=== Begin Enclosure ===

-- ==== Sys2Proof/Syntax.lean ====
section
/-! DEFINITION. The instructions and events of the DN240: one constructor for each row of the
operation table. An instruction row carries the fields of its word (R30) in typed form; an event row
(what the host, the fabric, the scheduler or an engine does) carries what names the occurrence. -/

namespace Sys2Proof

/-- The constants and read-only specials of R60, codes 480 to 504 in order. -/
inductive Special where
  | zero | one | lane | squad | block | flask | stage | clock | pblk | fx | fy | fz | nfx | nfy | nfz
  | nblk | nsq | dsegl | dsegh | prml | prmh | core | tag | half | slot
  deriving DecidableEq, Repr

/-- What a 9-bit operand field names (R33). `bad` is a code that R33 or R60 leaves unassigned: a word
that uses one raises cause 0x012. -/
inductive Opnd where
  | v (n : BitVec 8)
  | s (n : BitVec 6)
  | t (n : BitVec 4)
  | acc (n : BitVec 3)
  | p (n : BitVec 3)
  | sp (x : Special)
  | bad (code : BitVec 9)
  deriving DecidableEq, Repr

/-- The TY sub-field (R43). -/
inductive Ty where
  | i8 | i16 | i32 | i64 | n8 | n16 | n32 | n64 | b32
  deriving DecidableEq, Repr

/-- The FMT and FMT2 sub-fields (R43, R70). -/
inductive Fmt where
  | f32 | bf16 | f16 | e4m3 | e5m2 | e2m1 | i4e | e8m0 | i8
  deriving DecidableEq, Repr

/-- The CMP sub-field (R43). -/
inductive Cmp where
  | eq | ne | lt | le | gt | ge | un
  deriving DecidableEq, Repr

/-- The SZ sub-field (R43): 8, 16, 32, 64, 128 bits. -/
inductive Sz where
  | b8 | b16 | b32 | b64 | b128
  deriving DecidableEq, Repr

/-- The RQ sub-field (R43, R171): the request type of a global access. -/
inductive Rq where
  | uc | wt | si | ow
  deriving DecidableEq, Repr

/-- The scopes of R8; the SC sub-field (R43) holds none or one of them. -/
inductive Scope where
  | sq | blk | fl | die | pkg | sys
  deriving DecidableEq, Repr

/-- The ORD sub-field (R43). -/
inductive MemOrd where
  | relaxed | acq | rel | ar | sc
  deriving DecidableEq, Repr

/-- The FMC sub-field (R43): the feature-map codec of a copy. -/
inductive Fmc where
  | plain | fmc2 | fmc4
  deriving DecidableEq, Repr

/-- The two engines of a core that run engine programs (R258). -/
inductive Engine where
  | copy | matrix
  deriving DecidableEq, Repr

/-- The control registers that R62 lists. -/
inductive Cr where
  | tshape (n : BitVec 4)
  | skew (n : BitVec 2)
  | stklim | tagmap | cause | trappc | skidct | rstpc | asgen | viewgen | dtsel | prio | drgrp | audfrac
  deriving DecidableEq, Repr

/-- The scheduling hints (R40). `res` is HNT bit 88, ignored whatever its value. -/
structure Hint where
  space : BitVec 3 := 0
  cede : BitVec 2 := 0
  latch : BitVec 2 := 0
  res : Bool := false
  deriving DecidableEq, Repr

/-- The guard (R35): the predicate and whether it is negated. An absent guard is p7, not negated. -/
structure Guard where
  neg : Bool := false
  sel : BitVec 3 := 7
  deriving DecidableEq, Repr

/-- The fields of an instruction word (R30), with the modifiers of its family in `mod`. An operand
position that the instruction does not use holds v0, which encodes as 0 (R31). -/
structure Args (μ : Type) where
  hint : Hint := {}
  guard : Guard := {}
  fea : Bool := false
  feb : Bool := false
  fec : Bool := false
  d : Opnd := .v 0
  a : Opnd := .v 0
  b : Opnd := .v 0
  c : Opnd := .v 0
  imm : Word := 0
  mod : μ
  deriving DecidableEq, Repr

/-- Integer and address modifiers (R42). -/
structure IntMod where
  ty : Ty
  sat : Bool := false
  cmp : Cmp := .eq
  var : BitVec 4 := 0
  deriving DecidableEq, Repr

/-- Floating-point and conversion modifiers (R42). -/
structure FpMod where
  fmt : Fmt := .f32
  sat : Bool := false
  cmp : Cmp := .eq
  fmt2 : Fmt := .f32
  deriving DecidableEq, Repr

/-- Quantise and narrow modifiers (R42). -/
structure QMod where
  fmt : Fmt
  sat : Bool := false
  deriving DecidableEq, Repr

/-- Matrix modifiers (R42, R122). -/
structure MatMod where
  fmt : Fmt := .f32
  trb : Bool := false
  skew : Bool := false
  var : BitVec 4 := 0
  deriving DecidableEq, Repr

/-- Global memory modifiers (R42). -/
structure GMod where
  sz : Sz := .b8
  sx : Bool := false
  rq : Rq := .uc
  sc : Option Scope := none
  ord : MemOrd := .relaxed
  deriving DecidableEq, Repr

/-- Pooled and stack memory modifiers (R42). -/
structure PMod where
  sz : Sz := .b8
  sx : Bool := false
  skew : Bool := false
  sc : Option Scope := none
  ord : MemOrd := .relaxed
  deriving DecidableEq, Repr

/-- Copy-engine modifiers (R42). -/
structure CMod where
  tag : BitVec 6 := 0
  fmc : Fmc := .plain
  crc : Bool := false
  fol : Bool := false
  que : BitVec 2 := 0
  deriving DecidableEq, Repr

/-- Synchronisation modifiers (R42). -/
structure SMod where
  idx : BitVec 7 := 0
  sc : Option Scope := none
  loc : Bool := false
  deriving DecidableEq, Repr

/-- The launch-queue modifier of `pour` (R42). -/
structure LMod where
  que : BitVec 4 := 0
  deriving DecidableEq, Repr

/-- The kinds of request that a fabric peer sends (R184, R307). -/
inductive PeerOp where
  | read (len : Nat)
  | write (data : List Byte) (ordered urgent : Bool)
  | atomic (op : Nat) (wide : Bool) (operand cmp : DWord)
  deriving DecidableEq, Repr

/-- A request arriving from a fabric peer (R307): its source endpoint, the context tag it names, the
address in that context, the identity of an atomic (R183), what it asks, whether it is the retry of an atomic, the
port at which it arrives (die × 10 + port), and the reset epoch of the home die that the identity of an atomic carries. -/
structure PeerReq where
  src : Nat
  ptag : Nat
  addr : DWord
  ident : Nat
  op : PeerOp
  retry : Bool := false
  port : Nat := 0
  epoch : Nat := 0
  deriving DecidableEq, Repr

/-- The host registers without behaviour of their own (R363): the handler entry of a context, a
tenant's aperture select, an outbound and an inbound window entry, the mailbox's command bytes, and any
other offset. -/
inductive HostReg where
  | hentry (tag : Nat)
  | aperture (tenant : Nat)
  | outWindow (tenant idx : Nat)
  | inWindow (tag idx : Nat)
  | mailboxCmd
  | other (ofs : Nat)
  deriving DecidableEq, Repr
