/-- The RQ sub-field: every value is assigned. -/
def Rq.dec (n : BitVec 2) : Rq :=
  match n.toNat with
  | 0 => .uc | 1 => .wt | 2 => .si | _ => .ow
/-- Its code. -/
def Rq.enc : Rq → BitVec 2
  | .uc => 0 | .wt => 1 | .si => 2 | .ow => 3

/-- The SC sub-field: none is an unassigned value, some none the value 0. -/
def Scope.dec (n : BitVec 3) : Option (Option Scope) :=
  match n.toNat with
  | 0 => some none | 1 => some (some .sq) | 2 => some (some .blk) | 3 => some (some .fl) | 4 => some (some .die)
  | 5 => some (some .pkg) | 6 => some (some .sys)
  | _ => none
/-- Its code. -/
def Scope.enc : Option Scope → BitVec 3
  | none => 0 | some .sq => 1 | some .blk => 2 | some .fl => 3 | some .die => 4 | some .pkg => 5 | some .sys => 6

/-- The ORD sub-field. -/
def MemOrd.dec (n : BitVec 3) : Option MemOrd :=
  match n.toNat with
  | 0 => some .relaxed | 1 => some .acq | 2 => some .rel | 3 => some .ar | 4 => some .sc
  | _ => none
/-- Its code. -/
def MemOrd.enc : MemOrd → BitVec 3
  | .relaxed => 0 | .acq => 1 | .rel => 2 | .ar => 3 | .sc => 4

/-- The FMC sub-field. -/
def Fmc.dec (n : BitVec 2) : Option Fmc :=
  match n.toNat with
  | 0 => some .plain | 1 => some .fmc2 | 2 => some .fmc4
  | _ => none
/-- Its code. -/
def Fmc.enc : Fmc → BitVec 2
  | .plain => 0 | .fmc2 => 1 | .fmc4 => 2

/-- The integer and address row of R42. -/
def IntMod.dec (m : BitVec 12) : Option IntMod :=
  match Ty.dec (m.extractLsb' 8 4), Cmp.dec (m.extractLsb' 4 3) with
  | some ty, some cmp => some ⟨ty, m.getLsbD 7, cmp, m.extractLsb' 0 4⟩
  | _, _ => none
/-- Its encoding. -/
def IntMod.enc (m : IntMod) : BitVec 12 := m.ty.enc ++ (BitVec.ofBool m.sat ++ (m.cmp.enc ++ m.var))

/-- The floating-point and conversion row of R42. -/
def FpMod.dec (m : BitVec 12) : Option FpMod :=
  match Fmt.dec (m.extractLsb' 8 4), Cmp.dec (m.extractLsb' 4 3), Fmt.dec (m.extractLsb' 0 4) with
  | some fmt, some cmp, some fmt2 => some ⟨fmt, m.getLsbD 7, cmp, fmt2⟩
  | _, _, _ => none
/-- Its encoding. -/
def FpMod.enc (m : FpMod) : BitVec 12 := m.fmt.enc ++ (BitVec.ofBool m.sat ++ (m.cmp.enc ++ m.fmt2.enc))

/-- The quantise and narrow row of R42; its reserved bits must be 0. -/
def QMod.dec (m : BitVec 12) : Option QMod :=
  if m.extractLsb' 0 7 == 0 then (Fmt.dec (m.extractLsb' 8 4)).map fun fmt => ⟨fmt, m.getLsbD 7⟩ else none
/-- Its encoding. -/
def QMod.enc (m : QMod) : BitVec 12 := m.fmt.enc ++ (BitVec.ofBool m.sat ++ 0#7)

/-- The matrix row of R42; its reserved bits must be 0. -/
def MatMod.dec (m : BitVec 12) : Option MatMod :=
  if m.extractLsb' 4 2 == 0 then
    (Fmt.dec (m.extractLsb' 8 4)).map fun fmt => ⟨fmt, m.getLsbD 7, m.getLsbD 6, m.extractLsb' 0 4⟩
  else none
/-- Its encoding. -/
def MatMod.enc (m : MatMod) : BitVec 12 :=
  m.fmt.enc ++ (BitVec.ofBool m.trb ++ (BitVec.ofBool m.skew ++ (0#2 ++ m.var)))

/-- The global memory row of R42. -/
def GMod.dec (m : BitVec 12) : Option GMod :=
  match Sz.dec (m.extractLsb' 9 3), Scope.dec (m.extractLsb' 3 3), MemOrd.dec (m.extractLsb' 0 3) with
  | some sz, some sc, some ord => some ⟨sz, m.getLsbD 8, Rq.dec (m.extractLsb' 6 2), sc, ord⟩
  | _, _, _ => none
/-- Its encoding. -/
def GMod.enc (m : GMod) : BitVec 12 :=
  m.sz.enc ++ (BitVec.ofBool m.sx ++ (m.rq.enc ++ (Scope.enc m.sc ++ m.ord.enc)))

/-- The pooled and stack memory row of R42; its reserved bit must be 0. -/
def PMod.dec (m : BitVec 12) : Option PMod :=
  if m.getLsbD 6 then none
  else match Sz.dec (m.extractLsb' 9 3), Scope.dec (m.extractLsb' 3 3), MemOrd.dec (m.extractLsb' 0 3) with
    | some sz, some sc, some ord => some ⟨sz, m.getLsbD 8, m.getLsbD 7, sc, ord⟩
    | _, _, _ => none
/-- Its encoding. -/
def PMod.enc (m : PMod) : BitVec 12 :=
  m.sz.enc ++ (BitVec.ofBool m.sx ++ (BitVec.ofBool m.skew ++ (0#1 ++ (Scope.enc m.sc ++ m.ord.enc))))

/-- The copy-engine row of R42. -/
def CMod.dec (m : BitVec 12) : Option CMod :=
  (Fmc.dec (m.extractLsb' 4 2)).map fun fmc => ⟨m.extractLsb' 6 6, fmc, m.getLsbD 3, m.getLsbD 2, m.extractLsb' 0 2⟩
/-- Its encoding. -/
def CMod.enc (m : CMod) : BitVec 12 :=
  m.tag ++ (m.fmc.enc ++ (BitVec.ofBool m.crc ++ (BitVec.ofBool m.fol ++ m.que)))
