/-- The translation of an address by a core, and the state with the walk's entry installed. -/
def State.translate (s : State) (core tag va : Nat) : State × Walk :=
  let c := s.core core
  let gen := (s.context tag).asgen.toNat
  match tlbHit c.tlb tag gen va with
  | some e => (if e.leaf.kind = 1 then s.setCore core { c with tlb := s.useEntry c.tlb e va } else s, s.hitWalk e va)
  | none =>
    let w := s.walk (some (dieOfCore core)) tag va
    let s := s.walked (some (dieOfCore core)) tag va w
    match w with
    | .leaf b z l =>
      let e : TlbEntry := { tag, gen, base := b, size := z, leaf := l }
      (s.setCore core { c with tlb := tlbPut c.tlb 1024 (e.withPage va) }, .leaf b z l)
    | w => (s, w)

/-- The live entries of a lease cache (R310). -/
def State.liveLeases (s : State) (es : List TlbEntry) : List TlbEntry := es.filter fun e => decide (s.ctrl.time < e.expires)

/-- The translation of an address through a copy engine's lease cache (R225, R310). -/
def State.translateLease (s : State) (core tag va : Nat) : State × Walk :=
  let c := s.core core
  match tlbHit (s.liveLeases c.leases) tag 0 va with
  | some e => (if e.leaf.kind = 1 then s.setCore core { c with leases := s.useEntry c.leases e va } else s, s.hitWalk e va)
  | none =>
    let w := s.walk (some (dieOfCore core)) tag va
    let s := s.walked (some (dieOfCore core)) tag va w
    match w with
    | .leaf b z l =>
      let e : TlbEntry := { tag, base := b, size := z, leaf := l, expires := s.ctrl.time + microseconds s.dev.regs.lease }
      (s.setCore core { c with leases := tlbPut (s.liveLeases c.leases) 256 (e.withPage va) }, .leaf b z l)
    | w => (s, w)

/-! ## Access checks (R305, R306) -/

/-- The kinds of access that R305 tells apart. -/
inductive AccKind where
  | load | store | rmw | fetch
  deriving DecidableEq, Repr

/-- Whether a leaf permits an access (R305). -/
def Leaf.permits (l : Leaf) (k : AccKind) (priv : Bool) : Bool :=
  (match k with
    | .load => l.r
    | .store => l.w
    | .rmw => l.r && l.w
    | .fetch => l.x) && (priv || !l.prv)

/-- What an access meets: its target and address, a page that is not present, a cause, a damaged unit of the page
table, or a walk that must wait. `uco` says that the leaf makes every request type act as `.uc`. -/
inductive Xlat where
  | ok (t : Target) (addr : Nat) (uco : Bool)
  | absent
  | cause (c : Nat)
  | damaged (key : Nat)
  | waits
  deriving DecidableEq, Repr

/-- The fabric window of a leaf (R296, R306): the peer's endpoint, tag and address, or cause 0x103. -/
def State.window (s : State) (tag : Nat) (l : Leaf) (uclass : Bool) (k : AccKind) (va : Nat) : Xlat :=
  let t := s.tenant (s.tenantOf tag)
  let win := bitsOf l.addr 23 16
  let page := bitsOf l.addr 51 24
  let w := t.windows.get win {}
  if t.en = false ∨ t.nwin ≤ win ∨ w.en = false ∨ w.npgm1 < page then .cause 0x103
  else if l.kind = 4 ∧ k = .store ∧ uclass = false then .cause 0x103
  else .ok (.peer w.ep w.ptag l.kind) (w.pbase + page * 2 ^ 16 + va % 2 ^ 16) true

/-- The outcome of a translated access (R305, R306). -/
def State.resolve (s : State) (tag : Nat) (uclass : Bool) (k : AccKind) (va : Nat) : Walk → Xlat
  | .absent => .absent
  | .malformed => .cause 0x105
  | .refused => .cause 0x108
  | .unbacked => .cause 0x100
  | .damaged k => .damaged k
  | .waits => .waits
  | .leaf base _ l =>
    if !l.permits k (s.context tag).priv then .cause 0x103
    else match l.kind with
      | 0 => .ok .device (l.addr + (va - base)) l.uco
      | 1 => .ok .host (l.addr + (va - base)) true
      | _ => s.window tag l uclass k va

/-! ## Routes to peers (R185, R367, R368) -/

/-- Whether a port is of the medium on which a message to an endpoint travels (R367, R368): UALink inside the pod,
Ethernet outside it; port = die × 10 + 0 to 5 for UALink and 6 to 9 for Ethernet. -/
def State.medium (s : State) (ep l : Nat) : Bool :=
  decide (l % 10 < 6) == decide (s.dev.regs.podLo ≤ ep ∧ ep ≤ s.dev.regs.podHi)

/-- The ports that carry traffic to an endpoint. -/
def State.portsTo (s : State) (ep : Nat) : List Nat :=
  (List.range 20).filter fun l => s.medium ep l && (s.link l).phase == .up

=== End Enclosure ===

§ **Task brief**:
Copy each line of the entries that includes the word "filter".

§ **Result**:
def State.liveLeases (s : State) (es : List TlbEntry) : List TlbEntry := es.filter fun e => decide (s.ctrl.time < e.expires)
  (List.range 20).filter fun l => s.medium ep l && (s.link l).phase == .up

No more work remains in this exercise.